■ EXTRACTED RECORDS
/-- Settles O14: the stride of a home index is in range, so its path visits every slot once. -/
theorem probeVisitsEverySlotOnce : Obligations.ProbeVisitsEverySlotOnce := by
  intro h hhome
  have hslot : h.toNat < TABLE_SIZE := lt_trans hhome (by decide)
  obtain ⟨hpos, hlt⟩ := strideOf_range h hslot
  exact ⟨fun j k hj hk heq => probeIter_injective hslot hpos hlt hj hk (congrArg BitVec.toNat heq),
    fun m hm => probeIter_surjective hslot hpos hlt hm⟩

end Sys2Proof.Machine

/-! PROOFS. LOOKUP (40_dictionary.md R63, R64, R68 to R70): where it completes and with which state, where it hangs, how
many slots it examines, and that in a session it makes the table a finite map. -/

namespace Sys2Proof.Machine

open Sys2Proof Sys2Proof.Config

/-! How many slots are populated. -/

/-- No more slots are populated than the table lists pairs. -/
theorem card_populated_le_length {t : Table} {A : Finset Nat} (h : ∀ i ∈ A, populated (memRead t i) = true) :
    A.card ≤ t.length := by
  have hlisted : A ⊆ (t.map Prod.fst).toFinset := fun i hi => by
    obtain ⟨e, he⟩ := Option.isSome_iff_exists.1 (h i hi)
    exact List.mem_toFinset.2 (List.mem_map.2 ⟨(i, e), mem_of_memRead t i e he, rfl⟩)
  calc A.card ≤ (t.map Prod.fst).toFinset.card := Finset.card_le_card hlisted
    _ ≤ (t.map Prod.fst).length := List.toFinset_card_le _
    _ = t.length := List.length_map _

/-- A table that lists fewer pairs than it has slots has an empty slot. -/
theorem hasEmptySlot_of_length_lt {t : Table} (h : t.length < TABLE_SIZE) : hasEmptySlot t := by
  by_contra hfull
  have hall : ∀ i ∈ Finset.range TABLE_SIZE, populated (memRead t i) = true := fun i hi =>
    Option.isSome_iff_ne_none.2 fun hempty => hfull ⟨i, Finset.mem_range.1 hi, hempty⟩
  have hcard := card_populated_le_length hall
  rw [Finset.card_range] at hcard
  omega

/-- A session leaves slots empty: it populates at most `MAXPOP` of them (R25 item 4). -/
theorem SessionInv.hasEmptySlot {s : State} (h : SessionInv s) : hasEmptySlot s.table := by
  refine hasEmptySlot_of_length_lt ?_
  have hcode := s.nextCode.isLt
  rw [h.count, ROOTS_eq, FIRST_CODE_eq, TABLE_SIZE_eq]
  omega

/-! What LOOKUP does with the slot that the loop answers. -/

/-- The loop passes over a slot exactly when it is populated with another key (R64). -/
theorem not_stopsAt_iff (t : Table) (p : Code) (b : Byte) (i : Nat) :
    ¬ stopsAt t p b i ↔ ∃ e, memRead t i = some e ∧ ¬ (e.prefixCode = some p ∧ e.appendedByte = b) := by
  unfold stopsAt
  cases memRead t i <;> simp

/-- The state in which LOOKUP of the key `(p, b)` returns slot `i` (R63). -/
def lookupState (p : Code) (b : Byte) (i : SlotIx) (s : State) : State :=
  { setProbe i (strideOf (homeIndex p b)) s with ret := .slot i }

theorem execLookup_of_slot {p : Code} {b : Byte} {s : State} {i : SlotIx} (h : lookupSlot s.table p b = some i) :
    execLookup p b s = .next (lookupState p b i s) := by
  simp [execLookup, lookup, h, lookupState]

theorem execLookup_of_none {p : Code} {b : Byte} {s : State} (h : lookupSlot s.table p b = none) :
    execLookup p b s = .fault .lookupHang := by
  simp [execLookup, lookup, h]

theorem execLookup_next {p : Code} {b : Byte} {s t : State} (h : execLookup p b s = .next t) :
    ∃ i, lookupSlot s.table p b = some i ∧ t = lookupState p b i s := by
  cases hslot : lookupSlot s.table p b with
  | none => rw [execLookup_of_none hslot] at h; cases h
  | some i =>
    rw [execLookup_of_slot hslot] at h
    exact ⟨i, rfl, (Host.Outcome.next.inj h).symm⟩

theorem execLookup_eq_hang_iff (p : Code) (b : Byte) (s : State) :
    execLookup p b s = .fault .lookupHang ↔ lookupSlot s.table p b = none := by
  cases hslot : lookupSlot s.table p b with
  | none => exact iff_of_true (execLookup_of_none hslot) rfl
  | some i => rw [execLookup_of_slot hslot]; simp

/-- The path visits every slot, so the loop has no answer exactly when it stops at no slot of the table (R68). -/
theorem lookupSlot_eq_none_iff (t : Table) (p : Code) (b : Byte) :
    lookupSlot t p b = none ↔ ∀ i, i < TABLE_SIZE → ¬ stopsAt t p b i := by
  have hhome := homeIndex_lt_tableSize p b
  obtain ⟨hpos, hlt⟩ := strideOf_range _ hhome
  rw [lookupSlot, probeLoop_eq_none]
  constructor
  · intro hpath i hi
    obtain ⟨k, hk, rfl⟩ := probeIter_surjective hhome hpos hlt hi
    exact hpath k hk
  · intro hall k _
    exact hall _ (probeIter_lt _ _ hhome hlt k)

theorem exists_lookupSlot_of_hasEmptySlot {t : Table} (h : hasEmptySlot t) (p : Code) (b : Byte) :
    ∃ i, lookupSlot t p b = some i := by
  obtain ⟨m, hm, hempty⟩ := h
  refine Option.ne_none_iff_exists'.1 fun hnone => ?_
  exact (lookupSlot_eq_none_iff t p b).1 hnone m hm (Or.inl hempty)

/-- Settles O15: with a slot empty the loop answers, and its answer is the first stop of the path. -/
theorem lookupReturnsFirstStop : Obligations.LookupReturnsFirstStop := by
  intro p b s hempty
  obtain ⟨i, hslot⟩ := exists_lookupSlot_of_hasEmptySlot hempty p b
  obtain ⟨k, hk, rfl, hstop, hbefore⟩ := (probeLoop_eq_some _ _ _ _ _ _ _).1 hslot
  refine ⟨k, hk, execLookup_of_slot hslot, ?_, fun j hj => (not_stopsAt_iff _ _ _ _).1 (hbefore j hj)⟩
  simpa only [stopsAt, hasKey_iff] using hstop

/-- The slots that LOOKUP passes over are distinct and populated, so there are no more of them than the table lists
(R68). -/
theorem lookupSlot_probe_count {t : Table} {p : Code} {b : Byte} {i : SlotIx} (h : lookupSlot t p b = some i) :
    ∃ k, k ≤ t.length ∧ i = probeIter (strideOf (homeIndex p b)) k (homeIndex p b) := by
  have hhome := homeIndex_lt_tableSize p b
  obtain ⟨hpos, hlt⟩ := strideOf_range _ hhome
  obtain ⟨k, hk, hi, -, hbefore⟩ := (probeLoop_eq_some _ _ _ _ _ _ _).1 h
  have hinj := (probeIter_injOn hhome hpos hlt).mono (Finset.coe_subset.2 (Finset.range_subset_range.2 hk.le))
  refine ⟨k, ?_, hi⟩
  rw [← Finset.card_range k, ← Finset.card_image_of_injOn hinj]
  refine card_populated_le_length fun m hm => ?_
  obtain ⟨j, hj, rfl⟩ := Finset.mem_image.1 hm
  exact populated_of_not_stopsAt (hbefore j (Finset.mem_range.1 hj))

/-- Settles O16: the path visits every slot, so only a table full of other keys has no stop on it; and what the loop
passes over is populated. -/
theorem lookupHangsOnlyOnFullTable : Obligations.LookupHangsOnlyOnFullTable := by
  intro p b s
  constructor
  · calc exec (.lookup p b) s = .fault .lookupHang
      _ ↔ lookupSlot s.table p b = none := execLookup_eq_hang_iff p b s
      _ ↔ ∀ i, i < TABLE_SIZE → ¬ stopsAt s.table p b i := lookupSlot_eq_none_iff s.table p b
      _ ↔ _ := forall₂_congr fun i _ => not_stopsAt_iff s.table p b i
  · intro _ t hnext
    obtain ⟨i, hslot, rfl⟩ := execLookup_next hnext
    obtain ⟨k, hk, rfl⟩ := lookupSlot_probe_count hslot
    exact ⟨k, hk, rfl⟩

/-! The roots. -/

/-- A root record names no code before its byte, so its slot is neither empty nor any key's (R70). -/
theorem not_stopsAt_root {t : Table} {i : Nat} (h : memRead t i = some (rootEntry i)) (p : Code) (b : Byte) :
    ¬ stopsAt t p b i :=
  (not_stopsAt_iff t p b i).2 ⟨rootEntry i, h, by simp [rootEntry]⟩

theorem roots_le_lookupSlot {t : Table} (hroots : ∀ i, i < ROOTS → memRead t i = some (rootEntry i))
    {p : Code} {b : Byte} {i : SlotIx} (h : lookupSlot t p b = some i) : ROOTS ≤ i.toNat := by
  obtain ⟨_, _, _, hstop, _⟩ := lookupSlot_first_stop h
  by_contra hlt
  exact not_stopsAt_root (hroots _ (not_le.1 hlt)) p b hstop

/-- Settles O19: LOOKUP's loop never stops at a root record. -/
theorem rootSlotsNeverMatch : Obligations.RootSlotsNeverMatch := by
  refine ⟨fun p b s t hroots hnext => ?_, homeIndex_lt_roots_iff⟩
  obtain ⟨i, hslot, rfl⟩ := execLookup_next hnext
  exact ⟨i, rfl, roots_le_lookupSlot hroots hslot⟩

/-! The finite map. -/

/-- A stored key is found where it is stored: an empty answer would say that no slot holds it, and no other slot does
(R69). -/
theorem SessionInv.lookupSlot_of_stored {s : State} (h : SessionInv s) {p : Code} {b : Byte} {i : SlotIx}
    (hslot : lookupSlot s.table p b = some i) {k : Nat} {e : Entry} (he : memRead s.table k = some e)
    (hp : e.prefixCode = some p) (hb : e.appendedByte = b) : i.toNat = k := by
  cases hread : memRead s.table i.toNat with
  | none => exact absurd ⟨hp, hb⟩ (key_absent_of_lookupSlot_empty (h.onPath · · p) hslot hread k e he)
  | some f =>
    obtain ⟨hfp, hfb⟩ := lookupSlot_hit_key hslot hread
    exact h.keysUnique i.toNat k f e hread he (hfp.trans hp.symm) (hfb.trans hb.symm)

■ WORK REQUEST
Everything from the line with "(h : memRead" through the line with "root record. -/" should be written out exactly as it appears above, end lines included, and nothing outside that range.

■ TASK OUTPUT
theorem not_stopsAt_root {t : Table} {i : Nat} (h : memRead t i = some (rootEntry i)) (p : Code) (b : Byte) :
    ¬ stopsAt t p b i :=
  (not_stopsAt_iff t p b i).2 ⟨rootEntry i, h, by simp [rootEntry]⟩

theorem roots_le_lookupSlot {t : Table} (hroots : ∀ i, i < ROOTS → memRead t i = some (rootEntry i))
    {p : Code} {b : Byte} {i : SlotIx} (h : lookupSlot t p b = some i) : ROOTS ≤ i.toNat := by
  obtain ⟨_, _, _, hstop, _⟩ := lookupSlot_first_stop h
  by_contra hlt
  exact not_stopsAt_root (hroots _ (not_le.1 hlt)) p b hstop

/-- Settles O19: LOOKUP's loop never stops at a root record. -/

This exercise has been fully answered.